The statistics in the Likelihood Ratio Tests table are the same types as
those reported for the null and full models above in the Model Fitting
Information table. Here however, each element of the model is being compared to
the full model in such a way as to allow the research to determine if it (each
element) should be included in the full model. In other words, does each element
(predictor) contributed meaningfully to the full effect. For instance, we see
that the x3 predictor displays a non-significant (p = .110) chi-square
which indicates x3 could be dropped from the model and the overall fit would NOT
be significantly reduced. To be clear,
if the p-value is less than
your established cutoff (generally 0.05) for a predictor then that predictor
contributes significantly to the full (final) model.
The Parameter Estimates table (above), shows the logistic coefficient (B) for
each predictor variable for each alternative category of the outcome variable.
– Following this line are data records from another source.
/-! ## Print engines, print scheduling and line rendering -/

/-- EVACUATE and the context stack. ENGINE_CONTROL EVACUATE of an engine that holds one queued run (R94): the run leaves the engine with PRINT
RUN_RETURNED, and the ticket ends OK with 1. The order of an UNRESOLVED run is neither placed again nor put on the awaiting list. A FUNDED or
PRODUCING order, here with no other media kind that needs a run, is placed on the other engine when that one prints with the kind loaded and has room
(R74, R75, R76), the new run at the lowest item of its kind; when neither engine is a candidate it joins the awaiting list with PRINT NO_ENGINE, and
the retry that follows changes nothing (R77). A push whose frame is written queues RUN_PUSHED, or RUN_PARKED for a parked entry, and with no run
queued the top entry is popped again (R86, R80); one whose frame is not leaves a run that still awaits BLOCKED (R86). A frame read at a pop, here
while the part is STOPPING with the engine IDLE (R95), restores its run when it passes the check (R87); else the run is lost, here with its order not
to be placed again (R88). The decision that is to follow is held until the part runs again (R78). The kind, depth and order of RUN_RETURNED, the
loaded kind in RUN_LOST, the unit 0 and depth 0 of NO_ENGINE, and that an UNRESOLVED order is not placed, are the model's (log entry 20), as are the
event of a push (log entry 21), what a frame that passes restores for a code out of range (log entry 74), and the 0 reprints left of a run that is new
or is restored with no reprint to make (log entry 85). -/
def Obligations.RunEvacuated : Prop :=
  (∀ (t : Ticket) (e : Fin 2) (r : Run) (o : Order) (s : State), s.calm 1 → s.admits t → (s.ports.get e).state ≠ .printing →
    (s.sched.get e).access = .none → (s.sched.get e).queue = [r] → (s.sched.get e).stack = [] → s.findOrder r.order = some o →
    s.awaiting = [] →
    let returned := (((s.accept t).modSched e fun x => { x with queue := [] }).emit
      (.printRun .runReturned ((s.ports.get e).media.getD 0) none 1 0 0) e.val 0 t.seq)
    (o.state = .unresolved →
      ∃ u, exec (.engineControlEvacuate t e.val) s = .next u ∧ u.still = (returned.endTicket t 13 .ok 1).still)
    ∧ (∀ d : Fin 2, s.calm 2 → d ≠ e → o.state = .funded ∨ o.state = .producing → r.kind < 4 →
      (∀ k < 4, (s.modSched e fun x => { x with queue := [] }).needsRun o k = decide (k = r.kind)) →
      (∀ (i : Nat) (x : Item), (s.ports.get d).state = .printing → (s.ports.get d).record ≠ none → (s.ports.get d).media = some r.kind →
        (s.sched.get d).queue.length < 8 → o.items[i]? = some x → s.mediaOf x.product = r.kind →
        (∀ j < i, ∀ y, o.items[j]? = some y → s.mediaOf y.product ≠ r.kind) →
        let new : Run :=
          { order := r.order, engine := d, kind := r.kind, cls := o.cls, profile := o.profile, finish := o.finish, item := i, copy := x.assigned }
        ∃ u, exec (.engineControlEvacuate t e.val) s = .next u
          ∧ u.still =
            ((((returned.modSched d fun x =>
              { x with queue :=
                  if o.cls = .express then x.queue.filter (·.cls == .express) ++ new :: x.queue.filter (·.cls != .express)
                  else x.queue ++ [new] }).emit
              (.printRun .runPlaced r.kind none 0 0 (s.sched.get d).stack.length) d.val r.order 0).modOrder r.order fun o =>
              { o with awaitingEngine := false }).endTicket t 13 .ok 1).still)
      ∧ ((∀ k, (s.ports.get k).state = .offline ∨ (s.ports.get k).state = .fault) →
        ∃ u, exec (.engineControlEvacuate t e.val) s = .next u
          ∧ u.still =
            ((((({ returned with awaiting := [r.order] } : State).modOrder r.order fun o => { o with awaitingEngine := true }).emit
              (.printRun .noEngine r.kind none 0 0 0) 0 r.order 0)).endTicket t 13 .ok 1).still)))
  ∧ (∀ (d : List Byte) (e : Fin 2) (g : Grant) (q : Request) (pos : Nat) (a : Run) (why : SavedAs) (l : List DirEntry) (x : DirEntry) (s : State),
    s.calm 1 → s.lastBurst g q → q.tag = .push e → (s.sched.get e).access = .push pos a why → a.ending = false →
    (s.sched.get e).stack = l ++ [x] → pos = l.length → x.void = false → (∀ y ∈ l, y.void = false) → (s.ports.get e).record = none →
    (s.exch.part = .running → (s.ports.get e).offered = true → (s.sched.get e).queue = [] → (s.sched.get e).active = none →
      ∃ u, exec (.burstEnd (.done d)) s = .next u
        ∧ u.still =
          ((s.modSched e fun y => { y with access := .pop pos, heldDecision := false, heldTest := false, heldArrival := false }).emit
            (.printRun (if x.savedAs = .parked then .runParked else .runPushed) a.kind none 0 0 (pos + 1)) e.val a.order 0).still
        ∧ { tag := .pop e, address := s.exchBase + 33792 + (3 * e.val + pos) * 64, length := 64 } ∈ u.mover.requests)
    ∧ (why = .parked → x.awaited ≠ none → (s.sched.get e).heldDecision = false → (s.sched.get e).heldTest = false →
      (s.sched.get e).heldArrival = false → (s.ports.get e).state = .blocked →
      ∃ u, exec (.burstEnd .failed) s = .next u
        ∧ u.still =
          (((s.modSched e fun y => { y with access := .none, stack := l, active := some { a with awaited := x.awaited } }).emit
            (.printRun .pushFailed a.kind none 0 0 pos) e.val a.order 0).modPort e fun p =>
            { p with offered := false, testCause := none, waitingPrint := none }).still))
  ∧ (∀ (d : List Byte) (e : Fin 2) (g : Grant) (q : Request) (pos : Nat) (l : List DirEntry) (x : DirEntry) (s : State),
    s.calm 1 → s.lastBurst g q → q.tag = .pop e → g.write = none → (s.sched.get e).access = .pop pos → (s.sched.get e).stack = l ++ [x] →
    x.void = false → (∀ y ∈ l, y.void = false) → x.reprintItem = none → s.exch.part = .stopping → (s.ports.get e).state = .idle →
    (s.ports.get e).record = none → (s.ports.get e).waitingPrint = none → s.awaiting = [] →
    (∀ o, s.findOrder x.order = some o → o.state = .unresolved) →
    let w := frameOf (q.got ++ fit g.length d)
    let off (v : State) : State := v.modSched e fun y =>
      { y with access := .none, heldDecision := true, heldTest := false, heldArrival := false, stack := l }
    let lost (v : State) (cause : RunCause) : State :=
      (off v).emit (.printRun .runLost ((s.ports.get e).media.getD 0) (some cause) 1 0 l.length) e.val x.order 0
    (w.sum % 65536 = 65535 ∧ w.getD 31 0 = x.check ∧ w.getD 0 0 = x.order → (s.sched.get e).active = none →
      ∃ u, exec (.burstEnd (.done d)) s = .next u
        ∧ u.still =
          (((off s).modSched e fun y => { y with active := some (runOfFrame e w) }).emit
            (.printRun .runResumed (w.getD 7 0) none 0 0 l.length) e.val (w.getD 0 0) 0).still)
    ∧ (¬ (w.sum % 65536 = 65535 ∧ w.getD 31 0 = x.check ∧ w.getD 0 0 = x.order) →
      ∃ u, exec (.burstEnd (.done d)) s = .next u ∧ u.still = (lost s .check).still)
    ∧ (∃ u, exec (.burstEnd .failed) s = .next u ∧ u.still = (lost s .memory).still))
Alternative category meaning, not the reference category. The logistic
coefficient is the expected amount of change in the logit for each one unit
change in the predictor. The logit is what is being predicted; it is the odds of
membership in the category of the outcome variable which has been specified
(here the first value: 1 was specified, rather than the alternative values 2 or
3). The closer a logistic coefficient is to zero, the less influence the
predictor has in predicting the logit. The table also displays the standard
error, Wald statistic, df, Sig. (p-value); as well as the Exp(B)
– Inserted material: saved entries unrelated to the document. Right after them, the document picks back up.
/-! ## modCounters -/

@[simp] theorem State.modCounters_pending (f : CounterBlock → CounterBlock) (s : State) : (s.modCounters f).pending = s.pending := rfl
@[simp] theorem State.modCounters_clock (f : CounterBlock → CounterBlock) (s : State) : (s.modCounters f).clock = s.clock := rfl
@[simp] theorem State.modCounters_exch (f : CounterBlock → CounterBlock) (s : State) : (s.modCounters f).exch = s.exch := rfl
@[simp] theorem State.modCounters_mover (f : CounterBlock → CounterBlock) (s : State) : (s.modCounters f).mover = s.mover := rfl
@[simp] theorem State.modCounters_orders (f : CounterBlock → CounterBlock) (s : State) : (s.modCounters f).orders = s.orders := rfl
@[simp] theorem State.modCounters_products (f : CounterBlock → CounterBlock) (s : State) : (s.modCounters f).products = s.products := rfl
@[simp] theorem State.modCounters_useCounts (f : CounterBlock → CounterBlock) (s : State) : (s.modCounters f).useCounts = s.useCounts := rfl
@[simp] theorem State.modCounters_priceLoads (f : CounterBlock → CounterBlock) (s : State) : (s.modCounters f).priceLoads = s.priceLoads := rfl
@[simp] theorem State.modCounters_slots (f : CounterBlock → CounterBlock) (s : State) : (s.modCounters f).slots = s.slots := rfl
@[simp] theorem State.modCounters_sched (f : CounterBlock → CounterBlock) (s : State) : (s.modCounters f).sched = s.sched := rfl
@[simp] theorem State.modCounters_awaiting (f : CounterBlock → CounterBlock) (s : State) : (s.modCounters f).awaiting = s.awaiting := rfl
@[simp] theorem State.modCounters_ports (f : CounterBlock → CounterBlock) (s : State) : (s.modCounters f).ports = s.ports := rfl
@[simp] theorem State.modCounters_renderers (f : CounterBlock → CounterBlock) (s : State) : (s.modCounters f).renderers = s.renderers := rfl
@[simp] theorem State.modCounters_tones (f : CounterBlock → CounterBlock) (s : State) : (s.modCounters f).tones = s.tones := rfl
@[simp] theorem State.modCounters_toneLoads (f : CounterBlock → CounterBlock) (s : State) : (s.modCounters f).toneLoads = s.toneLoads := rfl
@[simp] theorem State.modCounters_tender (f : CounterBlock → CounterBlock) (s : State) : (s.modCounters f).tender = s.tender := rfl
@[simp] theorem State.modCounters_cash (f : CounterBlock → CounterBlock) (s : State) : (s.modCounters f).cash = s.cash := rfl
@[simp] theorem State.modCounters_counters (f : CounterBlock → CounterBlock) (s : State) : (s.modCounters f).counters = f s.counters := rfl
@[simp] theorem State.modCounters_waiting (f : CounterBlock → CounterBlock) (s : State) : (s.modCounters f).waiting = s.waiting := rfl
@[simp] theorem State.modCounters_agenda (f : CounterBlock → CounterBlock) (s : State) : (s.modCounters f).agenda = s.agenda := rfl

/-! ## modCash -/

@[simp] theorem State.modCash_pending (f : Cash → Cash) (s : State) : (s.modCash f).pending = s.pending := rfl
@[simp] theorem State.modCash_clock (f : Cash → Cash) (s : State) : (s.modCash f).clock = s.clock := rfl
@[simp] theorem State.modCash_exch (f : Cash → Cash) (s : State) : (s.modCash f).exch = s.exch := rfl
@[simp] theorem State.modCash_mover (f : Cash → Cash) (s : State) : (s.modCash f).mover = s.mover := rfl
@[simp] theorem State.modCash_orders (f : Cash → Cash) (s : State) : (s.modCash f).orders = s.orders := rfl
@[simp] theorem State.modCash_products (f : Cash → Cash) (s : State) : (s.modCash f).products = s.products := rfl
@[simp] theorem State.modCash_useCounts (f : Cash → Cash) (s : State) : (s.modCash f).useCounts = s.useCounts := rfl
@[simp] theorem State.modCash_priceLoads (f : Cash → Cash) (s : State) : (s.modCash f).priceLoads = s.priceLoads := rfl
@[simp] theorem State.modCash_slots (f : Cash → Cash) (s : State) : (s.modCash f).slots = s.slots := rfl
@[simp] theorem State.modCash_sched (f : Cash → Cash) (s : State) : (s.modCash f).sched = s.sched := rfl
@[simp] theorem State.modCash_awaiting (f : Cash → Cash) (s : State) : (s.modCash f).awaiting = s.awaiting := rfl
@[simp] theorem State.modCash_ports (f : Cash → Cash) (s : State) : (s.modCash f).ports = s.ports := rfl
@[simp] theorem State.modCash_renderers (f : Cash → Cash) (s : State) : (s.modCash f).renderers = s.renderers := rfl
@[simp] theorem State.modCash_tones (f : Cash → Cash) (s : State) : (s.modCash f).tones = s.tones := rfl
@[simp] theorem State.modCash_toneLoads (f : Cash → Cash) (s : State) : (s.modCash f).toneLoads = s.toneLoads := rfl
@[simp] theorem State.modCash_tender (f : Cash → Cash) (s : State) : (s.modCash f).tender = s.tender := rfl
@[simp] theorem State.modCash_cash (f : Cash → Cash) (s : State) : (s.modCash f).cash = (f s.cash).setInhibit := rfl
@[simp] theorem State.modCash_counters (f : Cash → Cash) (s : State) : (s.modCash f).counters = s.counters := rfl
@[simp] theorem State.modCash_waiting (f : Cash → Cash) (s : State) : (s.modCash f).waiting = s.waiting := rfl
@[simp] theorem State.modCash_agenda (f : Cash → Cash) (s : State) : (s.modCash f).agenda = s.agenda := rfl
and confidence interval for the Exp(B). The Wald test (and associated p-value)
is used to evaluate whether or not the logistic coefficient is different than
zero. The Exp(B) is the odds ratio associated with each predictor. We expect
predictors which increase the logit to display Exp(B) greater than 1.0, those
predictors which do not have an effect on the logit will display an Exp(B) of
1.0 and predictors which decease the logit will have Exp(B) values less than
1.0. As an example, we can see that a one unit change in x3 does not
significantly change the odds of being classified in the first category of the
outcome variable relative to the second or third categories of the outcome
variable, while controlling for the influence of the other predictors.
The Classification Table (above) shows how well our full model correctly
classifies cases. A perfect model would show only values on the
diagonal--correctly classifying all cases. Adding across the rows represents the
number of cases in each category in the actual data and adding down the columns
represents the number of cases in each category as classified by the full model.
The key piece of information is the overall percentage in the lower right corner
which shows our model (with all predictors & the constant) is 99.2% accurate;
which is excellent.
As with most of the tutorials / pages within this site, this page should not
be considered an exhaustive review of the topic covered and it should not be
considered a substitute for a good textbook.